------ Supplied material ------

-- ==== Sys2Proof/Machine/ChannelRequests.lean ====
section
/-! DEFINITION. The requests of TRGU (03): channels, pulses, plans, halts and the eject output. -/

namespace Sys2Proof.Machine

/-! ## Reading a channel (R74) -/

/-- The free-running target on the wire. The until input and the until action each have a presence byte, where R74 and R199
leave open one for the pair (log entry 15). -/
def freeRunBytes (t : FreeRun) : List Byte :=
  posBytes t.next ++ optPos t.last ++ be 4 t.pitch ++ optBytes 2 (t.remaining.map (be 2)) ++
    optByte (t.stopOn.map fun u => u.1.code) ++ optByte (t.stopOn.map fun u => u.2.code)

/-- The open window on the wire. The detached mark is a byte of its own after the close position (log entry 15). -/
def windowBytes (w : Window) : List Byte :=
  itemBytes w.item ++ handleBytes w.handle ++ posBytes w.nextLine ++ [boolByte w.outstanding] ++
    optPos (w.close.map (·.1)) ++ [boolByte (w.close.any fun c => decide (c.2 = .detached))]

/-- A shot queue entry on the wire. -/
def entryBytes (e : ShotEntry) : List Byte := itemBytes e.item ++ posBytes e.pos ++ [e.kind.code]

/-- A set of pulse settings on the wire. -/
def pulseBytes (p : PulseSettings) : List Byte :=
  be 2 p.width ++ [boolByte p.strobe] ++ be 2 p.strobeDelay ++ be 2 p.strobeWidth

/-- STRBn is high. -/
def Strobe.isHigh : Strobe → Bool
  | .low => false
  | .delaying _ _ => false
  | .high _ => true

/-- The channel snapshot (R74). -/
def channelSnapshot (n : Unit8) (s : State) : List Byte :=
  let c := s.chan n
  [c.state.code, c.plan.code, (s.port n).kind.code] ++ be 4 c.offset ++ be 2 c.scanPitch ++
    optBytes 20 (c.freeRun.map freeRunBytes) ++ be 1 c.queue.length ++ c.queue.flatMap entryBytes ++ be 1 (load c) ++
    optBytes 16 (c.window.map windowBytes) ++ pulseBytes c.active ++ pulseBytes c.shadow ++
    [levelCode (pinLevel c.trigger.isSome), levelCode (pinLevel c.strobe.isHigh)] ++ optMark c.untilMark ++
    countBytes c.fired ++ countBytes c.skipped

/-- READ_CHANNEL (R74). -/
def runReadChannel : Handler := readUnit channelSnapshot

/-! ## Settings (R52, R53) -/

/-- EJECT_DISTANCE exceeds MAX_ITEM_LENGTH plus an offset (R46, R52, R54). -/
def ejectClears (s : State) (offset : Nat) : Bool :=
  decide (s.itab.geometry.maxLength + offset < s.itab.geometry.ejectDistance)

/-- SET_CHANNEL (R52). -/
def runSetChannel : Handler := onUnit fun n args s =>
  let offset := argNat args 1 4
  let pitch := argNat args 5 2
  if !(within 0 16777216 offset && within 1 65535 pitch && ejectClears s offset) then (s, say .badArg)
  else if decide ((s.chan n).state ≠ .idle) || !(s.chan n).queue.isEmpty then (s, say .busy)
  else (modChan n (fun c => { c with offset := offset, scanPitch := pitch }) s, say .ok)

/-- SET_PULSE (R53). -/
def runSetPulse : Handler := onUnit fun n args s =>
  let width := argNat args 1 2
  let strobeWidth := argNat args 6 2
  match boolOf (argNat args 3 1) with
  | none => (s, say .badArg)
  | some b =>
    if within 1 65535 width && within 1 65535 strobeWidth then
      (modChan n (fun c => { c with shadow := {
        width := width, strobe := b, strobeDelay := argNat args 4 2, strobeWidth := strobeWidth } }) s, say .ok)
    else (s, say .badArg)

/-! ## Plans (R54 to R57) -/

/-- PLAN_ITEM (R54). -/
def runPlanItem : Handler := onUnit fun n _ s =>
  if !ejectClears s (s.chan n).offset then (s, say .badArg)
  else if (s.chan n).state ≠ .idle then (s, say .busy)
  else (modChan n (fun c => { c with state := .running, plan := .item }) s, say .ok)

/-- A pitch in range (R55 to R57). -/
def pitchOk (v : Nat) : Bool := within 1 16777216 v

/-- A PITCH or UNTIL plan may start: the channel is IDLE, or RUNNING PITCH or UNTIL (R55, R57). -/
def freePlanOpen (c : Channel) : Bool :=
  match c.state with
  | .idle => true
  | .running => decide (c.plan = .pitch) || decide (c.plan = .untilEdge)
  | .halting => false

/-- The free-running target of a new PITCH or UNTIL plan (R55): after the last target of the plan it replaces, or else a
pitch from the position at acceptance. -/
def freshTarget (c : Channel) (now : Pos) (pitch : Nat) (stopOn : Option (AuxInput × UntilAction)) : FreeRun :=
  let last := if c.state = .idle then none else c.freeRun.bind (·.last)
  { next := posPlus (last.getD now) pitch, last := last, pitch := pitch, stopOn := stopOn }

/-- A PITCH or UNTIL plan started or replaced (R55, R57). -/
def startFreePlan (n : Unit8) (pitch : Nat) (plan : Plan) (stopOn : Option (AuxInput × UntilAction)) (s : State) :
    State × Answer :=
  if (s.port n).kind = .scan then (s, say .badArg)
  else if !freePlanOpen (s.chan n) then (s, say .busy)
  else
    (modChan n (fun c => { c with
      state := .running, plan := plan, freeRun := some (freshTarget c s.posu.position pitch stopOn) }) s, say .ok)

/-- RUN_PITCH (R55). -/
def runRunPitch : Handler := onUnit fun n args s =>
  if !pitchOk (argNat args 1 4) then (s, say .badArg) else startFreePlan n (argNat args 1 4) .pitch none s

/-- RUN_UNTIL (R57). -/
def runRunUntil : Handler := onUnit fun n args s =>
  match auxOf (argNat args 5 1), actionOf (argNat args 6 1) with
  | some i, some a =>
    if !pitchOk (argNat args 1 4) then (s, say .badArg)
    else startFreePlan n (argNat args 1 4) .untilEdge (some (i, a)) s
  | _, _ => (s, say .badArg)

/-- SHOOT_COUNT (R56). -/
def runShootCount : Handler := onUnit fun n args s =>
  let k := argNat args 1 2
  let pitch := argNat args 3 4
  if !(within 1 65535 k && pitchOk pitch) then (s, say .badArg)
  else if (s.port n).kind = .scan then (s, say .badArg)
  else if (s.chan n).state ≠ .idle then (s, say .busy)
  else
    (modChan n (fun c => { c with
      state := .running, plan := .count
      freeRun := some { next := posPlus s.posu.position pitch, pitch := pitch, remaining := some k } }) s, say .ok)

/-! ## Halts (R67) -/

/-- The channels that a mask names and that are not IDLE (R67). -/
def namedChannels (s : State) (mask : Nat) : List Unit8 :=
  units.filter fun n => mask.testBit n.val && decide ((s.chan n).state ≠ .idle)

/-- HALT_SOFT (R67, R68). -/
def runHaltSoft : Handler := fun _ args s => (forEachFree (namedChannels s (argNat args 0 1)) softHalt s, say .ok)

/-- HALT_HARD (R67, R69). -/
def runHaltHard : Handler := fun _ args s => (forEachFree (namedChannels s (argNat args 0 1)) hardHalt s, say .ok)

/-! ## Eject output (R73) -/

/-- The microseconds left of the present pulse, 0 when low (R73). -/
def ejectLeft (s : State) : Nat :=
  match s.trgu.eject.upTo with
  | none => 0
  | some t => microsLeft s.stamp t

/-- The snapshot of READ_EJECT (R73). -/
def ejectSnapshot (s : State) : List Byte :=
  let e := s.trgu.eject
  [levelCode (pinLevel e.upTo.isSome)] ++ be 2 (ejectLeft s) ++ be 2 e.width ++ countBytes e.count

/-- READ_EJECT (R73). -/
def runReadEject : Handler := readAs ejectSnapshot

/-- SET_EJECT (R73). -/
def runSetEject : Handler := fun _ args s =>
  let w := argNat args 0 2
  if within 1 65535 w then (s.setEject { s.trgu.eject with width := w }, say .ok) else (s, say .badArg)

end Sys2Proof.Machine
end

------

### Problem to work on
Output the full listing above word for word.

### Answer section
-- ==== Sys2Proof/Machine/ChannelRequests.lean ====
section
/-! DEFINITION. The requests of TRGU (03): channels, pulses, plans, halts and the eject output. -/

namespace Sys2Proof.Machine

/-! ## Reading a channel (R74) -/

/-- The free-running target on the wire. The until input and the until action each have a presence byte, where R74 and R199
leave open one for the pair (log entry 15). -/
def freeRunBytes (t : FreeRun) : List Byte :=
  posBytes t.next ++ optPos t.last ++ be 4 t.pitch ++ optBytes 2 (t.remaining.map (be 2)) ++
    optByte (t.stopOn.map fun u => u.1.code) ++ optByte (t.stopOn.map fun u => u.2.code)

/-- The open window on the wire. The detached mark is a byte of its own after the close position (log entry 15). -/
def windowBytes (w : Window) : List Byte :=
  itemBytes w.item ++ handleBytes w.handle ++ posBytes w.nextLine ++ [boolByte w.outstanding] ++
    optPos (w.close.map (·.1)) ++ [boolByte (w.close.any fun c => decide (c.2 = .detached))]

/-- A shot queue entry on the wire. -/
def entryBytes (e : ShotEntry) : List Byte := itemBytes e.item ++ posBytes e.pos ++ [e.kind.code]

/-- A set of pulse settings on the wire. -/
def pulseBytes (p : PulseSettings) : List Byte :=
  be 2 p.width ++ [boolByte p.strobe] ++ be 2 p.strobeDelay ++ be 2 p.strobeWidth

/-- STRBn is high. -/
def Strobe.isHigh : Strobe → Bool
  | .low => false
  | .delaying _ _ => false
  | .high _ => true

/-- The channel snapshot (R74). -/
def channelSnapshot (n : Unit8) (s : State) : List Byte :=
  let c := s.chan n
  [c.state.code, c.plan.code, (s.port n).kind.code] ++ be 4 c.offset ++ be 2 c.scanPitch ++
    optBytes 20 (c.freeRun.map freeRunBytes) ++ be 1 c.queue.length ++ c.queue.flatMap entryBytes ++ be 1 (load c) ++
    optBytes 16 (c.window.map windowBytes) ++ pulseBytes c.active ++ pulseBytes c.shadow ++
    [levelCode (pinLevel c.trigger.isSome), levelCode (pinLevel c.strobe.isHigh)] ++ optMark c.untilMark ++
    countBytes c.fired ++ countBytes c.skipped

/-- READ_CHANNEL (R74). -/
def runReadChannel : Handler := readUnit channelSnapshot

/-! ## Settings (R52, R53) -/

/-- EJECT_DISTANCE exceeds MAX_ITEM_LENGTH plus an offset (R46, R52, R54). -/
def ejectClears (s : State) (offset : Nat) : Bool :=
  decide (s.itab.geometry.maxLength + offset < s.itab.geometry.ejectDistance)

/-- SET_CHANNEL (R52). -/
def runSetChannel : Handler := onUnit fun n args s =>
  let offset := argNat args 1 4
  let pitch := argNat args 5 2
  if !(within 0 16777216 offset && within 1 65535 pitch && ejectClears s offset) then (s, say .badArg)
  else if decide ((s.chan n).state ≠ .idle) || !(s.chan n).queue.isEmpty then (s, say .busy)
  else (modChan n (fun c => { c with offset := offset, scanPitch := pitch }) s, say .ok)

/-- SET_PULSE (R53). -/
def runSetPulse : Handler := onUnit fun n args s =>
  let width := argNat args 1 2
  let strobeWidth := argNat args 6 2
  match boolOf (argNat args 3 1) with
  | none => (s, say .badArg)
  | some b =>
    if within 1 65535 width && within 1 65535 strobeWidth then
      (modChan n (fun c => { c with shadow := {
        width := width, strobe := b, strobeDelay := argNat args 4 2, strobeWidth := strobeWidth } }) s, say .ok)
    else (s, say .badArg)

/-! ## Plans (R54 to R57) -/

/-- PLAN_ITEM (R54). -/
def runPlanItem : Handler := onUnit fun n _ s =>
  if !ejectClears s (s.chan n).offset then (s, say .badArg)
  else if (s.chan n).state ≠ .idle then (s, say .busy)
  else (modChan n (fun c => { c with state := .running, plan := .item }) s, say .ok)

/-- A pitch in range (R55 to R57). -/
def pitchOk (v : Nat) : Bool := within 1 16777216 v

/-- A PITCH or UNTIL plan may start: the channel is IDLE, or RUNNING PITCH or UNTIL (R55, R57). -/
def freePlanOpen (c : Channel) : Bool :=
  match c.state with
  | .idle => true
  | .running => decide (c.plan = .pitch) || decide (c.plan = .untilEdge)
  | .halting => false

/-- The free-running target of a new PITCH or UNTIL plan (R55): after the last target of the plan it replaces, or else a
pitch from the position at acceptance. -/
def freshTarget (c : Channel) (now : Pos) (pitch : Nat) (stopOn : Option (AuxInput × UntilAction)) : FreeRun :=
  let last := if c.state = .idle then none else c.freeRun.bind (·.last)
  { next := posPlus (last.getD now) pitch, last := last, pitch := pitch, stopOn := stopOn }

/-- A PITCH or UNTIL plan started or replaced (R55, R57). -/
def startFreePlan (n : Unit8) (pitch : Nat) (plan : Plan) (stopOn : Option (AuxInput × UntilAction)) (s : State) :
    State × Answer :=
  if (s.port n).kind = .scan then (s, say .badArg)
  else if !freePlanOpen (s.chan n) then (s, say .busy)
  else
    (modChan n (fun c => { c with
      state := .running, plan := plan, freeRun := some (freshTarget c s.posu.position pitch stopOn) }) s, say .ok)

/-- RUN_PITCH (R55). -/
def runRunPitch : Handler := onUnit fun n args s =>
  if !pitchOk (argNat args 1 4) then (s, say .badArg) else startFreePlan n (argNat args 1 4) .pitch none s

/-- RUN_UNTIL (R57). -/
def runRunUntil : Handler := onUnit fun n args s =>
  match auxOf (argNat args 5 1), actionOf (argNat args 6 1) with
  | some i, some a =>
    if !pitchOk (argNat args 1 4) then (s, say .badArg)
    else startFreePlan n (argNat args 1 4) .untilEdge (some (i, a)) s
  | _, _ => (s, say .badArg)

/-- SHOOT_COUNT (R56). -/
def runShootCount : Handler := onUnit fun n args s =>
  let k := argNat args 1 2
  let pitch := argNat args 3 4
  if !(within 1 65535 k && pitchOk pitch) then (s, say .badArg)
  else if (s.port n).kind = .scan then (s, say .badArg)
  else if (s.chan n).state ≠ .idle then (s, say .busy)
  else
    (modChan n (fun c => { c with
      state := .running, plan := .count
      freeRun := some { next := posPlus s.posu.position pitch, pitch := pitch, remaining := some k } }) s, say .ok)

/-! ## Halts (R67) -/

/-- The channels that a mask names and that are not IDLE (R67). -/
def namedChannels (s : State) (mask : Nat) : List Unit8 :=
  units.filter fun n => mask.testBit n.val && decide ((s.chan n).state ≠ .idle)

/-- HALT_SOFT (R67, R68). -/
def runHaltSoft : Handler := fun _ args s => (forEachFree (namedChannels s (argNat args 0 1)) softHalt s, say .ok)

/-- HALT_HARD (R67, R69). -/
def runHaltHard : Handler := fun _ args s => (forEachFree (namedChannels s (argNat args 0 1)) hardHalt s, say .ok)

/-! ## Eject output (R73) -/

/-- The microseconds left of the present pulse, 0 when low (R73). -/
def ejectLeft (s : State) : Nat :=
  match s.trgu.eject.upTo with
  | none => 0
  | some t => microsLeft s.stamp t

/-- The snapshot of READ_EJECT (R73). -/
def ejectSnapshot (s : State) : List Byte :=
  let e := s.trgu.eject
  [levelCode (pinLevel e.upTo.isSome)] ++ be 2 (ejectLeft s) ++ be 2 e.width ++ countBytes e.count

/-- READ_EJECT (R73). -/
def runReadEject : Handler := readAs ejectSnapshot

/-- SET_EJECT (R73). -/
def runSetEject : Handler := fun _ args s =>
  let w := argNat args 0 2
  if within 1 65535 w then (s.setEject { s.trgu.eject with width := w }, say .ok) else (s, say .badArg)

end Sys2Proof.Machine
end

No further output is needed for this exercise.